What about box turtles?


----------



## G-stars (Oct 15, 2014)

Since they are smaller you can technically keep then indoors. Although most keep their tortoises outdoors during the summer. 


— Gus


----------



## lismar79 (Oct 15, 2014)

All torts and turtles benefit greatly to having natural sunlight, at least a few hours a week. Do you have any space to do this. Even a small kiddie pool with dirt and plants would work. 
You should look into russian tortoises. They stay small (still need a good size enclosure) and they have huge personalities! I adore mine, she's not affraid of anything


----------



## natalie3 (Oct 15, 2014)

Thanks!


----------



## phebe121 (Oct 16, 2014)

I have leopards and i love them and i get in there enclosure and they come up to me and they love to get there head rubbed and chin there cool


----------



## natalie3 (Oct 16, 2014)

phebe121 said:


> I have leopards and i love them and i get in there enclosure and they come up to me and they love to get there head rubbed and chin there cool



Sounds lovely!


----------



## Yellow Turtle01 (Oct 16, 2014)

lismar79 said:


> Yep, out doors is a must. This is like having a 150-200lb cow with a built in battering ram  search for some stories about "Bob" by member @maggie3fan lol that's a personality sully for sure


Too much laughing trying to imagine this! Cheerio would destroy EVERYTHING! 
hahahaha


----------



## Yellow Turtle01 (Oct 16, 2014)

natalie3 said:


> Sounds lovely!


Leopards still have the potential to grow to 14'', and won't be able to live inside! If you live somewhere colder, you also might want a tort who can hibernate (I don't do that 'thing', but it's up to you!) and leopards can't.
I'd go with a russian. They have such big personalities, are ADORABLE  and stay realtivliy small and be easily housed indoors (and they can hibernate) they'll tolerate lower temps too, again if you live somewhere a little chilly. 
Box turtles are AWESOME, and I so want some someday, probably be the next little guys I'll adopt! But they do the best outside, and are sort of a mix between tort and turtle, because of the water thing. They stay smaller, but I'm not sure if they are the type of friendly you're looking for.
Please remember that torts are, well, torts. They are not that 'pet' that will be soft and cuddly, and will want to play ball someday.

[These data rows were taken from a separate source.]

/-! ### `setCmd` -/

@[simp] theorem State.setCmd_agenda (j q : Nat) (c : Cmd) : (s.setCmd j q c).agenda = s.agenda := rfl
@[simp] theorem State.setCmd_focus (j q : Nat) (c : Cmd) : (s.setCmd j q c).focus = s.focus := rfl
@[simp] theorem State.setCmd_freeCtr (j q : Nat) (c : Cmd) : (s.setCmd j q c).freeCtr = s.freeCtr := rfl
@[simp] theorem State.setCmd_livedies (j q : Nat) (c : Cmd) : (s.setCmd j q c).livedies = s.livedies := rfl
@[simp] theorem State.setCmd_igroups (j q : Nat) (c : Cmd) : (s.setCmd j q c).igroups = s.igroups := rfl
@[simp] theorem State.setCmd_mem (j q : Nat) (c : Cmd) : (s.setCmd j q c).mem = s.mem := rfl
@[simp] theorem State.setCmd_history (j q : Nat) (c : Cmd) : (s.setCmd j q c).history = s.history := rfl
@[simp] theorem State.setCmd_homeClock (j q : Nat) (c : Cmd) : (s.setCmd j q c).homeClock = s.homeClock := rfl
@[simp] theorem State.setCmd_refused (j q : Nat) (c : Cmd) : (s.setCmd j q c).refused = s.refused := rfl
@[simp] theorem State.setCmd_releases (j q : Nat) (c : Cmd) : (s.setCmd j q c).releases = s.releases := rfl
@[simp] theorem State.setCmd_views (j q : Nat) (c : Cmd) : (s.setCmd j q c).views = s.views := rfl
@[simp] theorem State.setCmd_words (j q : Nat) (c : Cmd) : (s.setCmd j q c).words = s.words := rfl
@[simp] theorem State.setCmd_phases (j q : Nat) (c : Cmd) : (s.setCmd j q c).phases = s.phases := rfl
@[simp] theorem State.setCmd_staffs (j q : Nat) (c : Cmd) : (s.setCmd j q c).staffs = s.staffs := rfl
@[simp] theorem State.setCmd_slots (j q : Nat) (c : Cmd) : (s.setCmd j q c).slots = s.slots := rfl
@[simp] theorem State.setCmd_pubs (j q : Nat) (c : Cmd) : (s.setCmd j q c).pubs = s.pubs := rfl
@[simp] theorem State.setCmd_transit (j q : Nat) (c : Cmd) : (s.setCmd j q c).transit = s.transit := rfl
@[simp] theorem State.setCmd_reductions (j q : Nat) (c : Cmd) : (s.setCmd j q c).reductions = s.reductions := rfl
@[simp] theorem State.setCmd_tasks (j q : Nat) (c : Cmd) : (s.setCmd j q c).tasks = s.tasks := rfl
@[simp] theorem State.setCmd_ctxs (j q : Nat) (c : Cmd) : (s.setCmd j q c).ctxs = s.ctxs := rfl
@[simp] theorem State.setCmd_barriers (j q : Nat) (c : Cmd) : (s.setCmd j q c).barriers = s.barriers := rfl
@[simp] theorem State.setCmd_txruns (j q : Nat) (c : Cmd) : (s.setCmd j q c).txruns = s.txruns := rfl
@[simp] theorem State.setCmd_colls (j q : Nat) (c : Cmd) : (s.setCmd j q c).colls = s.colls := rfl
@[simp] theorem State.setCmd_regions (j q : Nat) (c : Cmd) : (s.setCmd j q c).regions = s.regions := rfl
@[simp] theorem State.setCmd_snaps (j q : Nat) (c : Cmd) : (s.setCmd j q c).snaps = s.snaps := rfl
@[simp] theorem State.setCmd_jobs (j q : Nat) (c : Cmd) : (s.setCmd j q c).jobs = s.jobs := rfl
@[simp] theorem State.setCmd_endWords (j q : Nat) (c : Cmd) : (s.setCmd j q c).endWords = s.endWords := rfl
@[simp] theorem State.setCmd_ports (j q : Nat) (c : Cmd) : (s.setCmd j q c).ports = s.ports := rfl
@[simp] theorem State.setCmd_sems (j q : Nat) (c : Cmd) : (s.setCmd j q c).sems = s.sems := rfl
@[simp] theorem State.setCmd_windows (j q : Nat) (c : Cmd) : (s.setCmd j q c).windows = s.windows := rfl
@[simp] theorem State.setCmd_dies (j q : Nat) (c : Cmd) : (s.setCmd j q c).dies = s.dies := rfl
@[simp] theorem State.setCmd_links (j q : Nat) (c : Cmd) : (s.setCmd j q c).links = s.links := rfl
@[simp] theorem State.setCmd_depot (j q : Nat) (c : Cmd) : (s.setCmd j q c).depot = s.depot := rfl
@[simp] theorem State.setCmd_bringUp (j q : Nat) (c : Cmd) : (s.setCmd j q c).bringUp = s.bringUp := rfl
@[simp] theorem State.setCmd_moving (j q : Nat) (c : Cmd) : (s.setCmd j q c).moving = s.moving := rfl
@[simp] theorem State.setCmd_badBytes (j q : Nat) (c : Cmd) : (s.setCmd j q c).badBytes = s.badBytes := rfl
@[simp] theorem State.setCmd_missed (j q : Nat) (c : Cmd) : (s.setCmd j q c).missed = s.missed := rfl
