/-! #### Replays, hosts, trunks, the pager and Depot -/

/-- A header at 0x30800 whose parameters are in the versioned range, and nodes 0 to 4: a launch node, a task node, a
conditional node on the zero at 0x30F00, a while node on the number at 0x30000 with a cap of 3, an end node. -/
def nodeWord (kind ns pred cap cond : Nat) : Nat :=
  kind * 2 ^ 508 + (ns - 1) * 2 ^ 505 + pred * 2 ^ 464 + cap * 2 ^ 448 + cond * 2 ^ 256
def timetable : List Host.Cell :=
  bytesAt 0x120800 64 (0x40000 * 2 ^ 320 + 5 * 2 ^ 288) ++ bytesAt 0x120840 64 (nodeWord 0 1 1 0 0) ++
    bytesAt 0x120880 64 (nodeWord 1 2 2 0 0) ++ bytesAt 0x1208C0 64 (nodeWord 2 2 1 0 0x30F00) ++
    bytesAt 0x120900 64 (nodeWord 3 2 1 3 0x30000) ++ bytesAt 0x120940 64 (nodeWord 4 1 1 0 0)
def aNode : NodeSt :=
  { left := 1, seen := false, started := false, due := false, ready := false, looping := false, iter := 2, choice := 0, view := [] }
def aReplay (n : NodeSt) : Replay :=
  { job := 1, va := 0x30800, params := { num := 1, stamp := 0, retired := 0, data := [] }, nodes := [n, n, n, n, n],
    capped := false, startedIn := [] }
def withTimetable (d : Die) : State :=
  { pkg with mem := Memory.writeCells [] (bytesAt 0x120000 8 0x0123456789ABCDEF ++ timetable), slots := [slot12 0 0], dies := pkg.dies.set 0 d }
def asked : State := withTimetable { liveDie 0 with replays := [(1, 0x30800)] }
def replaying (n : NodeSt) : State := withTimetable { liveDie 0 with running := [aReplay n] }
theorem meets_Replays_asked : asked.replayOf 1 0x30800 = none ∧ (1, 0x30800) ∈ (asked.die 0).replays ∧
    asked.slotOf 1 (asked.ttRead 1 0x30800 40 7) = some theRef ∧ (asked.slotAt 1 theRef).live.getLast?.isSome = true ∧
    asked.ttRead 1 0x30800 36 2 = 5 := by decide +kernel
theorem meets_Replays_running : (∀ n ∈ [aNode, { aNode with ready := true }, { aNode with due := true }, { aNode with left := 2 }],
      (replaying n).replayOf 1 0x30800 = some (0, aReplay n)) ∧
    (∀ k ∈ [0, 1, 2, 3, 4], ndKind ((replaying aNode).ttNode 1 0x30800 k) = k) ∧
    (replaying aNode).condWord 1 ((replaying aNode).ttNode 1 0x30800 2) = 0 ∧
    (replaying aNode).condWord 1 ((replaying aNode).ttNode 1 0x30800 3) ≠ 0 ∧
    aNode.iter < ndCap ((replaying aNode).ttNode 1 0x30800 3) ∧ ndCap (nodeWord 3 2 1 0 0) = 65536 := by decide +kernel

/-- A running task, a DONE one, a launch of a region in place and of one that is SAVED, replays asked for and running, a resident job. -/
def launched (st : RegionState) : State := regionCmd (aCmd 1) { portRegion st with launch := some [(0, 1)] }
theorem meets_Cancelling : (withCtx aCtx).ctxOf 1 0 7 = some aCtx ∧ (withCtx aCtx).taskRec 1 0 = some (aRecord 0 3) ∧
    recValid (aRecord 0 3) = true ∧ recGen (aRecord 0 3) = 7 ∧ recState (aRecord 0 3) = 3 ∧ recState (aRecord 0 4) = 4 ∧
    ((withCtx aCtx).abort aCtx).taskRec 1 0 = some (aRecord 0 3) ∧ (((withCtx aCtx).abort aCtx).hwSpan 1 (aJob.recVa 0) 8).isSome = true ∧
    (∀ st ∈ [RegionState.running, .saved], ((launched st).region? 1 0).map (fun r => (r.launch, r.state)) = some (some [(0, 1)], st)) ∧
    pkg.region? 1 0 = none ∧ ((replaying aNode).replayOf 1 0x30800).isSome = true ∧ asked.replayOf 1 0x30800 = none ∧
    pkg.resident? 1 = some aJob ∧ pkg.resident? 2 = none := by decide +kernel

/-- Semaphores 0 and 63 are held by ports 0 and 1. -/
def held : State := { pkg with sems := [{ n := 0, owner := 0, token := 5 }, { n := 63, owner := 1, token := 6 }] }
theorem meets_HostRegisters : (∀ p < 2, pkg.portInForce p = true) ∧ pkg.semOwner 0 = none ∧ held.semOwner 0 = some 0 ∧
    held.semOwner 63 = some 1 ∧ held.sems.Pairwise (fun a b => a.n ≠ b.n) ∧ held.semOwner 0 ≠ some 1 := by decide +kernel
theorem meets_ApertureAccesses : pkg.portInForce 0 = true ∧
    ((upFrom (2 ^ 48 - 4) 8).mapM (fun a => (pkg.resolvePa a).toOption)) = none ∧
    ((upFrom (2 ^ 46 + 0x120000) 8).mapM (fun a => (pkg.resolvePa a).toOption)) = some ((upFrom 0x120000 8).map (fun l => (l, 0))) ∧
    pkg.reach 0 0 = true ∧ (∀ l ∈ upFrom 0x120000 8, pkg.wsClosed l = false ∧ l ∉ pkg.badBytes ∧ wsDie? l = none) ∧
    (pkg.passBill 0 (hostGate 0) { reqs := 1, cells := 0, work := 0, per := 0 } Bill.zero).isRight = true ∧
    (({ pkg with dies := pkg.dies.map (fun d => { d with left := [(6, 0, 0, 0, 0)] }) } : State).passBill 0 (hostGate 0)
      { reqs := 1, cells := 0, work := 0, per := 0 } Bill.zero).isLeft = true ∧ (pkg.port 0).waiting = [] ∧ pkg.wsHit (upFrom 0x120000 8) = false := by decide +kernel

Thye can be very social, sure, but that only goes so far!


----------



## Tom (Oct 16, 2014)

Where do you live Natalie?

Many individuals of many species can be considered "friendly". By friendly I mean they will see out people and approach them. Usually it is because they associate people with food, but sometimes males are territorial and just not afraid of people.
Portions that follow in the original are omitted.